GI, Anti-Psychotic Drugs Cause Big Increase in Sudden Cardiac Deaths

May be responsible for up to 15,000 deaths a year in USA and Europe

May 11, 2005 - Gastrointestinal and anti-psychotic drugs that interfere with the electrical activity controlling the heartbeat are associated with a three-fold risk of sudden cardiac death, according to Dutch research published today in the European Heart Journal. They estimate up to 15,000 may be dying annually in Europe and the USA from these drugs.

In a study of 775 cases of sudden cardiac deaths and over 6,000 matched controls in the Netherlands the researchers found that the use of certain anti-psychotic and gastro-intestinal drugs listed on the website of the International Registry for Drug-induced Arrhythmias was probably responsible for 320 sudden cardiac deaths a year in the Netherlands and, by extrapolation, a total of around 15,000 in Europe and the USA.

The drugs examined were cisapride and domperidone (GI drugs), chlorpromazine, haloperidol and pimozide (anti-psychotics) and erythromycin and clarithomycin (antibiotics). Cisapride has been unavailable to American consumers since August 2000, after maker Janssen Pharmaceuticals pulled it from drugstore shelves following reports linking use of the drug to dangerous cardiac arrhythmias, some fatal, according to HealthDay News..

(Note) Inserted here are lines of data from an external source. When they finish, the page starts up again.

-- ==== Sys2Proof/Machine/Placement.lean ====
section
/-! DEFINITION. Edges and stream modules (R17 to R22), the placement record (R162), and fences as they act on a partition
(R131, R217). -/

namespace Sys2Proof.Machine

/-- The module count of an edge (Table ORG-5). -/
def edgeModules (e : Nat) : Nat := if e < 4 then 8 else 12

/-- The stream-module count S of an edge: 2 at reset on a compute edge, 6 on a hub edge (Table ORG-5). -/
def edgeS (s : State) (e : Nat) : Nat :=
  if e < 4 then (if (tget s.edges e).streams = 0 then 2 else (tget s.edges e).streams) else 6

/-- The stream modules of an edge as a mask (R19). -/
def edgeMask (s : State) (e : Nat) : Nat :=
  ofBits ((List.range (edgeModules e)).filter (fun m => decide (edgeModules e - edgeS s e ≤ m)))

/-- The stream modules of an edge that a record grants: its mask, or on a hub edge those of its Zuloilo ports (R20). -/
def recordModules (r : PitchRecord) (e : Nat) : Nat :=
  if e < 4 then r.streamMask.getD e 0
  else ofBits ((setBits (r.zlPorts / 2 ^ (6 * (e - 4))) 6).map (fun j => 6 + j))

/-- Modules of an edge granted to some partition. -/
def grantedModules (s : State) (e : Nat) : Nat :=
  (partsOf s).foldl (fun x p => Nat.lor x (recordModules (s.part p).record e)) 0

/-- The code of a physical position in the placement record (R162). -/
def positionCode (s : State) (p q : Nat) : Nat :=
  match (stallsOf s p).find? (fun i => 18 * dieOf i + physOf s i = q) with
  | none => 0
  | some i => if isFenced s i then 3 else 1

/-- The placement record of a partition (R162). -/
def placementRecord (s : State) (p : Nat) : List Byte :=
  let r := (s.part p).record
  (List.range 72).map (fun q => BitVec.ofNat 8 (positionCode s p q)) ++
    (List.range 6).map (fun e => BitVec.ofNat 8 (edgeS s e)) ++
    (List.range 6).flatMap (fun e => natLe 2 (recordModules r e)) ++ natLe 2 r.zlPorts ++ natLe 4 0

/-- The placement signature is computed and stored (R162). -/
def sign (s : State) (p : Nat) : State :=
  let h := BitVec.ofNat 256 (leNat (sha256 (placementRecord s p)))
  s.modPart p (fun q => { q with signature := h })

/-- A fenced stall of a partition (R131, R217, Table UCC-5): a running kernel ends and the lines are rehomed at once, as they
are where no job runs; in any other case that waits for the next bell, where the job ends. The signature is computed
again. A kernel ends whether or not it has groups on the stall, since its lines go (log entry 172). -/
def fenceInPart (s : State) (p : Nat) : State :=
  let now := (s.part p).kernel.running || !(s.part p).job.running
  let s := kernelFault s p Status.partitionFault Detail.stallFenced
  let s := if now then rehome s p else s
  let s := if (s.part p).job.running
    then s.modPart p (fun q => { q with job := { q.job with fencePending := true } }) else s
  sign s p

/-- The fence record is to be rewritten with a mask of positions (R509). -/
def rewriteFences (s : State) (mask : Nat) : State :=
  { s with fencedPos := mask, flash := { s.flash with fenceWrite := some (BitVec.ofNat 72 mask) } }

/-- A stall is fenced in the field (R131, R509, R510): MG_ALERT_N is held low for 1 ms. -/
def fenceStall (s : State) (i : Nat) : State :=
  let q := 18 * dieOf i + physOf s i
  let s := alertManager (rewriteFences (s.modStall i (fun x => { x with fenced := true, gate := .off })) (setBit s.fencedPos q))
  match ownerOfStall s i with
  | none => s
  | some p => fenceInPart s p

/-- A fence is lifted (R513). -/
def unfenceStall (s : State) (i : Nat) : State :=
  let q := 18 * dieOf i + physOf s i
  rewriteFences (s.modStall i (fun x => { x with fenced := false, gate := .powerGated })) (clearBit s.fencedPos q)

end Sys2Proof.Machine
end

They have all previously been implicated in cardiac arrhythmia, but the new study is believed to be the first to evaluate the link between them and sudden cardiac death.

These drugs prolong the QTc interval in the heart. The QTc interval is the duration (as measured by electrocardiogram) of the electrical activity controlling contraction of the cells of the heart muscle. It is the measure of how long it takes to repolarize the myocardial cells in the heart, a process that is necessary before the heart can contract. Drugs that prolong the QTc interval can interfere with repolarization and cause life-threatening arrhythmias.

However, the report's senior author, Dr Bruno Stricker from the Erasmus Medical Center in Rotterdam, said that although these drugs did significantly raise the risk of sudden cardiac death it was important to keep the risk in perspective. The normal annual incidence of sudden cardiac death was one to two deaths a year per thousand of the population in the western world. This risk rises to around three per thousand per year in those taking the drugs.

"These drugs are vital treatments for serious conditions in many cases, so it is essential that patients should not stop taking them on their own initiative. If they are concerned they should talk to their doctor," said Dr Stricker, who is also working as senior medical officer at the Inspectorate for Healthcare The Hague.

"The risk of sudden cardiac death was higher among recent starters (within around 90 days) and was significantly increased in users of GI medication and anti-psychotics," said Dr Stricker. "Past use was not associated with increased risk. Although the antibiotics have been reported to be linked to sudden cardiac death, we found no statistically significant increase in our study, although that may have been due to the limited number of cases."

The highest risk level was for those using higher daily doses of GI or anti-psychotic medications. Risk also tended to be higher among women than men and among older patients than younger, although these differences were not statistically significant.

Dr Stricker said that their study had some potential limitations – some misclassifications could not be excluded and some deaths may have been missed, although these would have been minimal. Also, not all acute deaths may have been heart-related. But, even if some confounding factors existed they would be unlikely to explain the strong link the study found between the drugs and sudden cardiac death.

"Although prolongation of the QTc interval by non-cardiac drugs is not an unusual finding, potentially fatal arrhythmias and sudden cardiac death are relatively uncommon," said Dr Stricker. "Nevertheless, our results suggest that 320 cases a year of sudden cardiac death can be attributed to QTc-prolonging medication in the Netherlands and, by extrapolation, around 9,000 in Europe and 6,000 the USA."

He concluded: "These findings are important to regulatory authorities because QTc prolongation is used as a surrogate marker for the prediction of serious adverse drug effects and the authorities have to evaluate the clinical significance of QTc prolongation observed in relatively small clinical trials where there were no cases of sudden cardiac death."

More information available at the Heart Rhythm Society: sudden cardiac death.

> News source: the European Heart Journal.

> Non-cardiac QTc-prolonging drugs and the risk of sudden cardiac death. European Heart Journal.doi:10.1093/eurheartj/ehi312.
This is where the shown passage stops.